- Born: 6 October 1946 Katong, Singapore
- Died: 6 September 2019 (aged 72) Singapore
- Known for: Printmaking, sculpture, mixed media
- Awards: Cultural Medallion; Singapore Chinese Literary Award; Singapore Women's Hall of Fame;
- Website: http://chngseoktin.com/

= Chng Seok Tin =

Singaporean artist (1946–2019)

Chng Seok Tin (莊心珍; 6 October 1946 – 6 September 2019) was a visually-impaired printmaker, sculptor and multi-media artist from Singapore. She was often inspired by the i-Ching and Buddhism. Her work has been shown internationally; Chng had over 26 solo shows and 100 group shows. In addition to her art, she was also a prolific writer and has published 11 collections of her writing, mostly in Chinese. She also advocated for artists with disabilities.

== Biography ==

=== Early life and education ===
Chng grew up poor in Katong, in a "leaky attap house in Kampung Chai Chee." Her parents wanted all of their seven children to go to school. Chng attended Chung Cheng High School which had an art department taught by teachers from the Shanghai Art Academy. Later, in 1966, she attended the Teachers' Training College. She began to teach Chinese at the Tanjong Katong Girls' School later that year. Eventually, Chng started taking art lessons privately, and then attended the Nanyang Academy of Fine Arts where she received a diploma in Western painting. In 1979, she received a BA from the Hull College of Higher Education in England. Also in 1979, she had an exhibition of prints at the National Museum of Art Gallery in Singapore. Chng then received an award from the Ministry of Culture to study advanced printmaking in 1980. In 1983 she earned her master's degree in arts from New Mexico State University and then a masters of fine arts from the University of Iowa in 1985.

In 1986, Chng headed the print-making department at Lasalle-SIA College of the Arts. She was also an art editor for the Joint Publishing Company in Hong Kong.

=== Visual impairment ===
In June 1988, Chng and a group of her students were visiting art museums of Europe. While trying to catch a bus with her students, Chng fell and hit her head on the pavement in London. After the accident, Chng experienced bouts of dizziness and while back in Singapore, found out that she had a brain abscess. Chng lost 90% of her vision in 1988 after she had surgery on the brain abscess caused by the fall. For about a year after becoming nearly blind, she felt "tormented" but then she became "philosophical about it." She said that finally meeting other blind people was a turning point. Another turning point was an invitation to return to the print-making department at Lasalle. Brother Joseph McNally, president emeritus at Lasalle, reached out to her because he said that even without her sight, Chng still commanded good print-making technique. Chng was able to "see" the colors of her prints in her mind. She said of her work, "I had all the basics in my mind and I had to slowly start using them." She said that losing her sight forced her to "rely on her feelings." Chng taught at Lasalle until 1997.

=== Later career ===
Chng "never hesitated to comment on the social milieu" in her work. In 2001, she was named Woman of the Year by Singapore's magazine, Her World.
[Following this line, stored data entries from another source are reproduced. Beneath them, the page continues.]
-- ==== Sys2Proof/Machine/LoadStore.lean ====
section
/-! DEFINITION. The RV32I loads and stores (R413 to R420), and the shared forms the RV64 ones use. -/

namespace Sys2Proof.Machine

/-- A load: access `x[rs1] + imm`, extend the value read, write it to `x[rd]` (R413). -/
def loadInstr (sz : MemSize) (ext : Word → Word) (rd rs1 : Reg) (imm : BitVec 12) (s : State) :
    Host.Outcome State Fault Refusal :=
  match load sz (effAddr rs1 imm s) s with
  | .ok v => finishRd rd (ext v) s
  | .error e => raise e s

/-- A store of `x[rs2]` at `x[rs1] + imm` (R418). -/
def storeInstr (sz : MemSize) (rs2 rs1 : Reg) (imm : BitVec 12) (s : State) : Host.Outcome State Fault Refusal :=
  match store sz (effAddr rs1 imm s) (readX rs2 s) s with
  | .ok t => finishPlain t
  | .error e => raise e s

/-- LB (R413). -/
def execLb (rd rs1 : Reg) (imm : BitVec 12) (s : State) : Host.Outcome State Fault Refusal :=
  loadInstr .byte sext8 rd rs1 imm s

/-- LH (R414). -/
def execLh (rd rs1 : Reg) (imm : BitVec 12) (s : State) : Host.Outcome State Fault Refusal :=
  loadInstr .half sext16 rd rs1 imm s

/-- LW (R415). -/
def execLw (rd rs1 : Reg) (imm : BitVec 12) (s : State) : Host.Outcome State Fault Refusal :=
  loadInstr .word sext32 rd rs1 imm s

/-- LBU (R416). -/
def execLbu (rd rs1 : Reg) (imm : BitVec 12) (s : State) : Host.Outcome State Fault Refusal :=
  loadInstr .byte id rd rs1 imm s

/-- LHU (R417). -/
def execLhu (rd rs1 : Reg) (imm : BitVec 12) (s : State) : Host.Outcome State Fault Refusal :=
  loadInstr .half id rd rs1 imm s

/-- SB (R418). -/
def execSb (rs2 rs1 : Reg) (imm : BitVec 12) (s : State) : Host.Outcome State Fault Refusal :=
  storeInstr .byte rs2 rs1 imm s

/-- SH (R419). -/
def execSh (rs2 rs1 : Reg) (imm : BitVec 12) (s : State) : Host.Outcome State Fault Refusal :=
  storeInstr .half rs2 rs1 imm s

/-- SW (R420). -/
def execSw (rs2 rs1 : Reg) (imm : BitVec 12) (s : State) : Host.Outcome State Fault Refusal :=
  storeInstr .word rs2 rs1 imm s

end Sys2Proof.Machine
end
While Chng was a fellow at the Vermont Studio Center in 2003, she protested the United States invasion of Iraq with other artists. The work that resulted from her experience range from landscapes of Vermont to prints inspired by the Iraq War.

In 2005, she was the first person from Singapore to hold a solo exhibition at the Headquarters of the United Nations. Chng explored the opportunity of showing her work at the UN after she heard about a Chinese artist showing work there. She contacted an old schoolmate, Lee Fong Yang who works at the UN Headquarters, who inquired on her behalf and helped her arrange the show. She also received the Cultural Medallion that same year.

In 2007, she received the Singapore Chinese Literary Award from the Singapore Literature Society.

Chng had a retrospective exhibition at the Nanyang Academy of Fine Arts in 2011. In 2014, she was inducted into the Singapore Women's Hall of Fame. In 2015, Chng was recognized by the Singapore Ministry of Culture, Community and Youth "as a pioneer of the modern printmaking practice in Singapore."

Chng died of cancer at the age of 73 on 6 September 2019.